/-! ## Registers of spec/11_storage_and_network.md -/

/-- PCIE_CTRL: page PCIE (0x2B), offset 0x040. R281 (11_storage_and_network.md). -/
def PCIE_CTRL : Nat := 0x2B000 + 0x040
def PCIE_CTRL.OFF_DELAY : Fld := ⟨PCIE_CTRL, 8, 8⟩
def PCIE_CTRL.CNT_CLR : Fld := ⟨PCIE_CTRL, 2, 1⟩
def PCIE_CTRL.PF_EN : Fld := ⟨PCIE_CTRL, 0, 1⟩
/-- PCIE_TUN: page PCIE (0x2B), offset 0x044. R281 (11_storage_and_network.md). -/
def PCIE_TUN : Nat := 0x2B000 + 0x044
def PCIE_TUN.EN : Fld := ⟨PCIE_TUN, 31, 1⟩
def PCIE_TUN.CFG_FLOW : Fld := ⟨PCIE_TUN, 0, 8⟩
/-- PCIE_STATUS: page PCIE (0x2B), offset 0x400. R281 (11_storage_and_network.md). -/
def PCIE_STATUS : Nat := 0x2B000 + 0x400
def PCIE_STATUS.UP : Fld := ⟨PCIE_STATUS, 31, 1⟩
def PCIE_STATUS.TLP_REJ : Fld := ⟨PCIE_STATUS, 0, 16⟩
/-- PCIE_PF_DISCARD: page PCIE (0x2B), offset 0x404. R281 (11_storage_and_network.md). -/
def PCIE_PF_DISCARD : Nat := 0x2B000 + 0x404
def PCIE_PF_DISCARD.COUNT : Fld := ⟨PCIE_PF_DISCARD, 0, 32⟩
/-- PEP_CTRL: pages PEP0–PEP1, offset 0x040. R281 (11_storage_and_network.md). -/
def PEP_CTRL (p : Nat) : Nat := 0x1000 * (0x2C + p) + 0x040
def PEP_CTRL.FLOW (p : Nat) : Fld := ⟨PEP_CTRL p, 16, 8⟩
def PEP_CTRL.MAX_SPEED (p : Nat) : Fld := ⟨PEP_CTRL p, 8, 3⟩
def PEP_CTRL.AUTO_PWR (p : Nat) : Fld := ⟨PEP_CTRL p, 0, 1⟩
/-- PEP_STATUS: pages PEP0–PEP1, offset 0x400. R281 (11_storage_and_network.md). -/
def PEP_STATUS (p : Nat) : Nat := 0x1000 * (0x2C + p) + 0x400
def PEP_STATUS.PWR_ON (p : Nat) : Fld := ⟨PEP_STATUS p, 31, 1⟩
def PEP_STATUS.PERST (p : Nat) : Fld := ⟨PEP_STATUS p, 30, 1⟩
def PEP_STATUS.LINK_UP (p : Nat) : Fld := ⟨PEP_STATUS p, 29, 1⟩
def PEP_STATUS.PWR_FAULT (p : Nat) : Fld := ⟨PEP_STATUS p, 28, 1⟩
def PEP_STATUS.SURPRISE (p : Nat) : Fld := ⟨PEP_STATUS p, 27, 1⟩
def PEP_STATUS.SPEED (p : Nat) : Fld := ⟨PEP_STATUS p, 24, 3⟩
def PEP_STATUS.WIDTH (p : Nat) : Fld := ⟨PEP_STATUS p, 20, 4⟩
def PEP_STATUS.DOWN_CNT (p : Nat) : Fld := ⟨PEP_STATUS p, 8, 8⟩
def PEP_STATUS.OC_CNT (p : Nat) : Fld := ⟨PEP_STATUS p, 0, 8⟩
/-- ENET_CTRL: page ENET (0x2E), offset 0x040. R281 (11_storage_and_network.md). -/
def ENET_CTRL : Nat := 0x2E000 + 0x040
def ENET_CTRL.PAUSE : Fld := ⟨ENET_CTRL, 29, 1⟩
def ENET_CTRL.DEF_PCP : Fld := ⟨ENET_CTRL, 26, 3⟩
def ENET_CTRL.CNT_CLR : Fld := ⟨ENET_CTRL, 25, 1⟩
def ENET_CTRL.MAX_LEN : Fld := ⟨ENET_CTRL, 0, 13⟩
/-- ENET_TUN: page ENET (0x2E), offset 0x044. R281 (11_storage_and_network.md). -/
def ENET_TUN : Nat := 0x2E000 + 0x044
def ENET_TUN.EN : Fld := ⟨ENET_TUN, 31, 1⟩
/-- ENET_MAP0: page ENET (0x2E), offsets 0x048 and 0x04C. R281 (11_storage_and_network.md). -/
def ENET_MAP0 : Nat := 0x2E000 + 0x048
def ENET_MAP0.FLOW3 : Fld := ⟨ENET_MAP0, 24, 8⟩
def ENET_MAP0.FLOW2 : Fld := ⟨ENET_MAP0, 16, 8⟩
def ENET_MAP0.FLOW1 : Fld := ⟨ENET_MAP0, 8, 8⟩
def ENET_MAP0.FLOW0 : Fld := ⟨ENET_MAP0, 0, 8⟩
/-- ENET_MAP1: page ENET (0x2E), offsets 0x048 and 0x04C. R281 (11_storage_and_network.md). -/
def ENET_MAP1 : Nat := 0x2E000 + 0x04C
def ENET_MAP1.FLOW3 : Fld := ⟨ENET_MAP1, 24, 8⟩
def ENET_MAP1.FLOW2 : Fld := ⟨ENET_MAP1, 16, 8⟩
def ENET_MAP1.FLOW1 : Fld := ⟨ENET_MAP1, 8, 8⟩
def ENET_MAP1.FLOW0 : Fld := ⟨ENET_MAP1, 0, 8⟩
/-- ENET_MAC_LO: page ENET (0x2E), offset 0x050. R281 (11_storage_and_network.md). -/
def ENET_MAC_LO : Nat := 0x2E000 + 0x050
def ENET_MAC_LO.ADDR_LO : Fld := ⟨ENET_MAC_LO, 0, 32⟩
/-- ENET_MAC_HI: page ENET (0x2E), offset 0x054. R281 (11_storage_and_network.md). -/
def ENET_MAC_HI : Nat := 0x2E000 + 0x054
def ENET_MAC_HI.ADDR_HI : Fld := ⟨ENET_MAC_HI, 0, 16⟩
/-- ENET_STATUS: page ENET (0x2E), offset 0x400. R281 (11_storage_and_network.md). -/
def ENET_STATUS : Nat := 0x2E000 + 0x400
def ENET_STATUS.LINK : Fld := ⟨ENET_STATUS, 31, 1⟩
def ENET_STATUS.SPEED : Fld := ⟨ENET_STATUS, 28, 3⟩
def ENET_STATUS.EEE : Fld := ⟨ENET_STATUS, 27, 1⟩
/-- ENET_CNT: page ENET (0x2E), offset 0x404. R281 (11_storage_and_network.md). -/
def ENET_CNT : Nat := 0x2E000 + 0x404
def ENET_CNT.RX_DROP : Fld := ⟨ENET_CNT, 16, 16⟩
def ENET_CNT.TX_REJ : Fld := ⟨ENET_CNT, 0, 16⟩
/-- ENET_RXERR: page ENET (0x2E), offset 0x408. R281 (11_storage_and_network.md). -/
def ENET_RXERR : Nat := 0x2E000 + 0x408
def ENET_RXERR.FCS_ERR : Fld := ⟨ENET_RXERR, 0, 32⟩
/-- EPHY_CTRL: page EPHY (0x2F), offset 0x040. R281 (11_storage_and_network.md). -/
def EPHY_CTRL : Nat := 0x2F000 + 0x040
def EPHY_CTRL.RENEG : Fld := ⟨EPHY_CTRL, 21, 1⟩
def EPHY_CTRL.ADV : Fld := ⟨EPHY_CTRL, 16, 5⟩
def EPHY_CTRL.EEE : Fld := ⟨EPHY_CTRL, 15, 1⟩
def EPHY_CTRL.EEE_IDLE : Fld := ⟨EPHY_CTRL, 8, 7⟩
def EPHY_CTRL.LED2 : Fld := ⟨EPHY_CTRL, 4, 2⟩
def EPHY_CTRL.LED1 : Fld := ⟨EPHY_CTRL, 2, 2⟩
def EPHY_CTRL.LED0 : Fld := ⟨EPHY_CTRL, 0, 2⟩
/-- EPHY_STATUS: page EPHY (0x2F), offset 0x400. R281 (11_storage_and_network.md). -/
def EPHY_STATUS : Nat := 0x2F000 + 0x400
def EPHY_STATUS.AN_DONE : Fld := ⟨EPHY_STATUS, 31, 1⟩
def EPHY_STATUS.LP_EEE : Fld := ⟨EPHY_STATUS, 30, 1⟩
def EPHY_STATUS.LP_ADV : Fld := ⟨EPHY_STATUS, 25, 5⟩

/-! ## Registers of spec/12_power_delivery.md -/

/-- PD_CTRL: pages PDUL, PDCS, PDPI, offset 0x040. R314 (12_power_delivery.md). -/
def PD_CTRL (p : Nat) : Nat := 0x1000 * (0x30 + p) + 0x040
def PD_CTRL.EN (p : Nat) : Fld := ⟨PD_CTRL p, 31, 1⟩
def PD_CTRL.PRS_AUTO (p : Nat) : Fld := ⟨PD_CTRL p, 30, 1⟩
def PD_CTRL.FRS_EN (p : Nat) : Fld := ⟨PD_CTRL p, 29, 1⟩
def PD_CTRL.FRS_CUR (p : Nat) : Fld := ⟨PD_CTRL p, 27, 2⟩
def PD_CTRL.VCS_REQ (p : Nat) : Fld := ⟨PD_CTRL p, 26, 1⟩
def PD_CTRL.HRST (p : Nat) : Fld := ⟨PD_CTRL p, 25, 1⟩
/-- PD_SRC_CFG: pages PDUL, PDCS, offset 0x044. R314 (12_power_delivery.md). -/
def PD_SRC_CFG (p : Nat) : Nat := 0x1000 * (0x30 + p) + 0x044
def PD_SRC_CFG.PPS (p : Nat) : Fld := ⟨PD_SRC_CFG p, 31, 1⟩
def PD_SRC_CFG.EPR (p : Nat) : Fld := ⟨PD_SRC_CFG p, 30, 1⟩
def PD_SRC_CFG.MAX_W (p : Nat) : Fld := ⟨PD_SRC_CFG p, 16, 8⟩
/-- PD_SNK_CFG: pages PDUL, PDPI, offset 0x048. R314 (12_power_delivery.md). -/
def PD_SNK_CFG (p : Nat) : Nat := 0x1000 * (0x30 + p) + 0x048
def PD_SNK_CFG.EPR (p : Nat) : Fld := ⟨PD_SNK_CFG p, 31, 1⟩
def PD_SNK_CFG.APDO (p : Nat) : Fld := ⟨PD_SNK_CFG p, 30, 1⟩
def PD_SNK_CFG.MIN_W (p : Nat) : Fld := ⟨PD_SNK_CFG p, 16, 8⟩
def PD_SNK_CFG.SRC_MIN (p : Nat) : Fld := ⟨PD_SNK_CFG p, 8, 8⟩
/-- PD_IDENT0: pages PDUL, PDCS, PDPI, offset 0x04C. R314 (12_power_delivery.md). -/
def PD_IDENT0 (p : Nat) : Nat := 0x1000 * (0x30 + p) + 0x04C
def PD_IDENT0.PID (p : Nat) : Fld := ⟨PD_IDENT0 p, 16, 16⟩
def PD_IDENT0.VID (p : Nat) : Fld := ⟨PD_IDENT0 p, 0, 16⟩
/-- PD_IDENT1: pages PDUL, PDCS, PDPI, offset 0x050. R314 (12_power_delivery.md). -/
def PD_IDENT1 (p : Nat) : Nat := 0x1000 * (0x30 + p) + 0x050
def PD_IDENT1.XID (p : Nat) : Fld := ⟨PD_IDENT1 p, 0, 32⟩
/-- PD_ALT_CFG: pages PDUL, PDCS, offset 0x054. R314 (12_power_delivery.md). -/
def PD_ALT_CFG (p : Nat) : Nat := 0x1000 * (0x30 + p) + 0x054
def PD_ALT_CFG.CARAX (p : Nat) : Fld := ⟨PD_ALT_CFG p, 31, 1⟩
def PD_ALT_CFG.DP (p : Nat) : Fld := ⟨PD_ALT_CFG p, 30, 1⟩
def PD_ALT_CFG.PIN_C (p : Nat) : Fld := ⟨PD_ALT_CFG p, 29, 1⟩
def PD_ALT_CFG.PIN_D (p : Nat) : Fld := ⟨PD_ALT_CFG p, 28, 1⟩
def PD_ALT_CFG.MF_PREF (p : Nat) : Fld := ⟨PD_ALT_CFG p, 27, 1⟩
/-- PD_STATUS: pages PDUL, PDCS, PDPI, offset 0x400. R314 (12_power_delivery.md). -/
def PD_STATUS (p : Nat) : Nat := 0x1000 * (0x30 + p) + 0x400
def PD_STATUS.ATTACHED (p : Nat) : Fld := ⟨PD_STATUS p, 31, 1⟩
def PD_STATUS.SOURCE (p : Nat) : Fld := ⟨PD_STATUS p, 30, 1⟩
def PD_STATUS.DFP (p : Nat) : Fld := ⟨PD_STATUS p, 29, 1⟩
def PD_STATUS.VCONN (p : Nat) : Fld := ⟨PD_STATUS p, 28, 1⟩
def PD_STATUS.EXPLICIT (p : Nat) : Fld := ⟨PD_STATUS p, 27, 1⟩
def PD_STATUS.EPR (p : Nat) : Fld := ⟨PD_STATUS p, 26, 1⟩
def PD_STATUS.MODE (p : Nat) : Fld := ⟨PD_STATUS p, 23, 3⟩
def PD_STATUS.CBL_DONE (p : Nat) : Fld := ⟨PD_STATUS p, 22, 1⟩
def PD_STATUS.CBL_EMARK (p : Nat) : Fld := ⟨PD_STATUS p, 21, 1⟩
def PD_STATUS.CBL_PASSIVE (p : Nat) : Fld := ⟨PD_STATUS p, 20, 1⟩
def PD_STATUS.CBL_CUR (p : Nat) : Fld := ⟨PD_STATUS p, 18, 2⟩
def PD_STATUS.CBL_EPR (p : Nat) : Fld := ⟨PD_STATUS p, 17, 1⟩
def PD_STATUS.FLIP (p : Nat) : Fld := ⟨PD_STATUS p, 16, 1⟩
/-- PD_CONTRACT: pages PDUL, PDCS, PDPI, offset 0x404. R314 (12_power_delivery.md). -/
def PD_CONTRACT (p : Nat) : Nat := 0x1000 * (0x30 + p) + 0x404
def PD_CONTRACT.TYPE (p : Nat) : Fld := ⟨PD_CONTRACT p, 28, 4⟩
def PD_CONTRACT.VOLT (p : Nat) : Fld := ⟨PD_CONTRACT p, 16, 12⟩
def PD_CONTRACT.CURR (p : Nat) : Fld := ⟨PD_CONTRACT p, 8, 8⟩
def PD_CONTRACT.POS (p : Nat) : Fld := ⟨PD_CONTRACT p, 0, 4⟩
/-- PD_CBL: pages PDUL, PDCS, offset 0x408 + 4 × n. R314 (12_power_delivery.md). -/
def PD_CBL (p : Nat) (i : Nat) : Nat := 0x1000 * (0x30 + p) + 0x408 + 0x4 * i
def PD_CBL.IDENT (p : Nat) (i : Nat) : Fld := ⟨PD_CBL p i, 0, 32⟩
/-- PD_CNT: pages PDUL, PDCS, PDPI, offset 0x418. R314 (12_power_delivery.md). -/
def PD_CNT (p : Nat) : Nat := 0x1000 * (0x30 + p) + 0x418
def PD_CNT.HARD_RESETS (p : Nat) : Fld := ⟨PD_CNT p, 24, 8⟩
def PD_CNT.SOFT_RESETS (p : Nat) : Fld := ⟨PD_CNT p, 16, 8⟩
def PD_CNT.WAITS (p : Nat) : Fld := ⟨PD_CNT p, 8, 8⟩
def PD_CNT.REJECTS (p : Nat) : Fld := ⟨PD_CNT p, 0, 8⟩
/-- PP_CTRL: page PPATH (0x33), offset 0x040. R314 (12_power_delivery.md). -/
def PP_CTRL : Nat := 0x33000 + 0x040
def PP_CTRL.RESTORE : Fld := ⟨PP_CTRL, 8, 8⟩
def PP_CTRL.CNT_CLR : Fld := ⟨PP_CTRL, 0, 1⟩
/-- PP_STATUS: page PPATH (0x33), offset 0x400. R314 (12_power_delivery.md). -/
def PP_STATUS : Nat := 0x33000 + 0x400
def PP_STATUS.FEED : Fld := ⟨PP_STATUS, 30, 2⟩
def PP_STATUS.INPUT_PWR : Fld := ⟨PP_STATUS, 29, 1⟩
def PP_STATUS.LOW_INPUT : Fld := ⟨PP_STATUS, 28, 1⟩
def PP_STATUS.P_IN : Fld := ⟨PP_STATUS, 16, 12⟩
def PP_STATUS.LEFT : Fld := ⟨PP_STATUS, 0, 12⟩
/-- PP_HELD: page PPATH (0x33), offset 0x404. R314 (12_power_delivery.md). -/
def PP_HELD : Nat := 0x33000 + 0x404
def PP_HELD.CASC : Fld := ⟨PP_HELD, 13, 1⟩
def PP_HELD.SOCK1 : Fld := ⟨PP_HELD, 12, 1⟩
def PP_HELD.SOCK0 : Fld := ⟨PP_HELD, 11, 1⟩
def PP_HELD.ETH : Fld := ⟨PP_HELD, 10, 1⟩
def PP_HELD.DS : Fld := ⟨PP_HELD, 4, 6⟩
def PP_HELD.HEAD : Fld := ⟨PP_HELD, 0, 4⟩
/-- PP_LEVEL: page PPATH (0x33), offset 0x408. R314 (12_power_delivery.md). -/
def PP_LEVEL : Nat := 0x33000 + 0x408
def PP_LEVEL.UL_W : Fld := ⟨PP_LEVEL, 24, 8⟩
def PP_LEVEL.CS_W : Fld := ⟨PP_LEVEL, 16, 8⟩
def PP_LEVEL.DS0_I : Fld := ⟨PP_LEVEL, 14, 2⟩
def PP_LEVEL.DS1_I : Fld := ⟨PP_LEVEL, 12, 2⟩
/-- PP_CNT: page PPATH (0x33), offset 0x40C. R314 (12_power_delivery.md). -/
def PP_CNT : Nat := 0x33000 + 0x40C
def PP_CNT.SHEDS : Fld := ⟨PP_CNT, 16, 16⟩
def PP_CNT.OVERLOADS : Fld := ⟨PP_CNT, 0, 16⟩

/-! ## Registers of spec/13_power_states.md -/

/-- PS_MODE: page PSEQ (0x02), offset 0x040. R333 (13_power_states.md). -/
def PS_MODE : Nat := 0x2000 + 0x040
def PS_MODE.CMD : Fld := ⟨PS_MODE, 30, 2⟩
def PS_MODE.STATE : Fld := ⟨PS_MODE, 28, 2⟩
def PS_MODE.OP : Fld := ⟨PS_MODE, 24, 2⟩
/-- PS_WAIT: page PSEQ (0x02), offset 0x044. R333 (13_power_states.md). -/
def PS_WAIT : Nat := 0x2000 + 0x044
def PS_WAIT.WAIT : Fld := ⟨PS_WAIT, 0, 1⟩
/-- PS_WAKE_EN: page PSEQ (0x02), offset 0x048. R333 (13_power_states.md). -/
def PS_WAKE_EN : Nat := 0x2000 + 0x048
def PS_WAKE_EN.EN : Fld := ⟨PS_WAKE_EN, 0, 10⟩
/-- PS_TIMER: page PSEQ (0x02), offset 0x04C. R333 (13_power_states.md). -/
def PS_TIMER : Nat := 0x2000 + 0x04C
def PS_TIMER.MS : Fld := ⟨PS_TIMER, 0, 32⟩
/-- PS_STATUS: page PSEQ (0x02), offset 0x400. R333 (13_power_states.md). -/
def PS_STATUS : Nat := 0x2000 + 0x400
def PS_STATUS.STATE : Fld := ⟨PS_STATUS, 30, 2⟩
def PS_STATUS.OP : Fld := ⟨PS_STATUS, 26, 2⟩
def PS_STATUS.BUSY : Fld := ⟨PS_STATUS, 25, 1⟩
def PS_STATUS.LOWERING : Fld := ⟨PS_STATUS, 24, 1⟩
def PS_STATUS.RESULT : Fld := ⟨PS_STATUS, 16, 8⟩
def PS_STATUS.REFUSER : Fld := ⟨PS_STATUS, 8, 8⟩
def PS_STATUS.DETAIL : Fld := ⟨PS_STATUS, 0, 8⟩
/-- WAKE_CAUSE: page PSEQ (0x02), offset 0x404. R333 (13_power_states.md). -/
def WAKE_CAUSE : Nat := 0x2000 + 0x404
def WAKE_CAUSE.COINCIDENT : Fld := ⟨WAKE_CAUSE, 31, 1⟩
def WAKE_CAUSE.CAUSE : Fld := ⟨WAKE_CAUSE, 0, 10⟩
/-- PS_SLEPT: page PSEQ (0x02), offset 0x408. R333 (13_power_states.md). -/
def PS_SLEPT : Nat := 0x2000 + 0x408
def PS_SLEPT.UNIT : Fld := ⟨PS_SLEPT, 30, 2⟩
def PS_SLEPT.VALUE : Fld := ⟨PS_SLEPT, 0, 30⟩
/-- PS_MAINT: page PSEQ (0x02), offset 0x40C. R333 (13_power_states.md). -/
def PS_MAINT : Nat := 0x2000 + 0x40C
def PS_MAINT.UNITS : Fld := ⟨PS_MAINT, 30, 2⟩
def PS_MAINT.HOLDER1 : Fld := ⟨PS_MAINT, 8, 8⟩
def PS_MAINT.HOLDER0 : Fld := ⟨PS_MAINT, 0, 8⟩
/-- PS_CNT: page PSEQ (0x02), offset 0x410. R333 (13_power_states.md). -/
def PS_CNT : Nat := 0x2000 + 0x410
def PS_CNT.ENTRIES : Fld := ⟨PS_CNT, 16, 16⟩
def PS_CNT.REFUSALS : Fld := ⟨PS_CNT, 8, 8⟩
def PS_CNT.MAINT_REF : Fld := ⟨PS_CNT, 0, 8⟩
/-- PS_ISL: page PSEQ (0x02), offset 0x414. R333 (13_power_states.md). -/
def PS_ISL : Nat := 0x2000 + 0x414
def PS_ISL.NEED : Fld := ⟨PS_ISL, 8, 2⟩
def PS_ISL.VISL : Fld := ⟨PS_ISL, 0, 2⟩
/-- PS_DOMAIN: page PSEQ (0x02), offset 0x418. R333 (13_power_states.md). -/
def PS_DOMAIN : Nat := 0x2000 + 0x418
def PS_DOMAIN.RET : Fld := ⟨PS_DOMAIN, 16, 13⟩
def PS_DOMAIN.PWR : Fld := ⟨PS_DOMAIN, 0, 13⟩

**********

> **To do**: Could you repeat exactly the lines in the listing above from the one with "def ENET_MAC_HI.ADDR_HI : Fld" down to the one with "def ENET_CNT : Nat := 0x2E000 + 0x404"? Include both of those lines.

> **Response area**:
def ENET_MAC_HI.ADDR_HI : Fld := ⟨ENET_MAC_HI, 0, 16⟩
/-- ENET_STATUS: page ENET (0x2E), offset 0x400. R281 (11_storage_and_network.md). -/
def ENET_STATUS : Nat := 0x2E000 + 0x400
def ENET_STATUS.LINK : Fld := ⟨ENET_STATUS, 31, 1⟩
def ENET_STATUS.SPEED : Fld := ⟨ENET_STATUS, 28, 3⟩
def ENET_STATUS.EEE : Fld := ⟨ENET_STATUS, 27, 1⟩
/-- ENET_CNT: page ENET (0x2E), offset 0x404. R281 (11_storage_and_network.md). -/
def ENET_CNT : Nat := 0x2E000 + 0x404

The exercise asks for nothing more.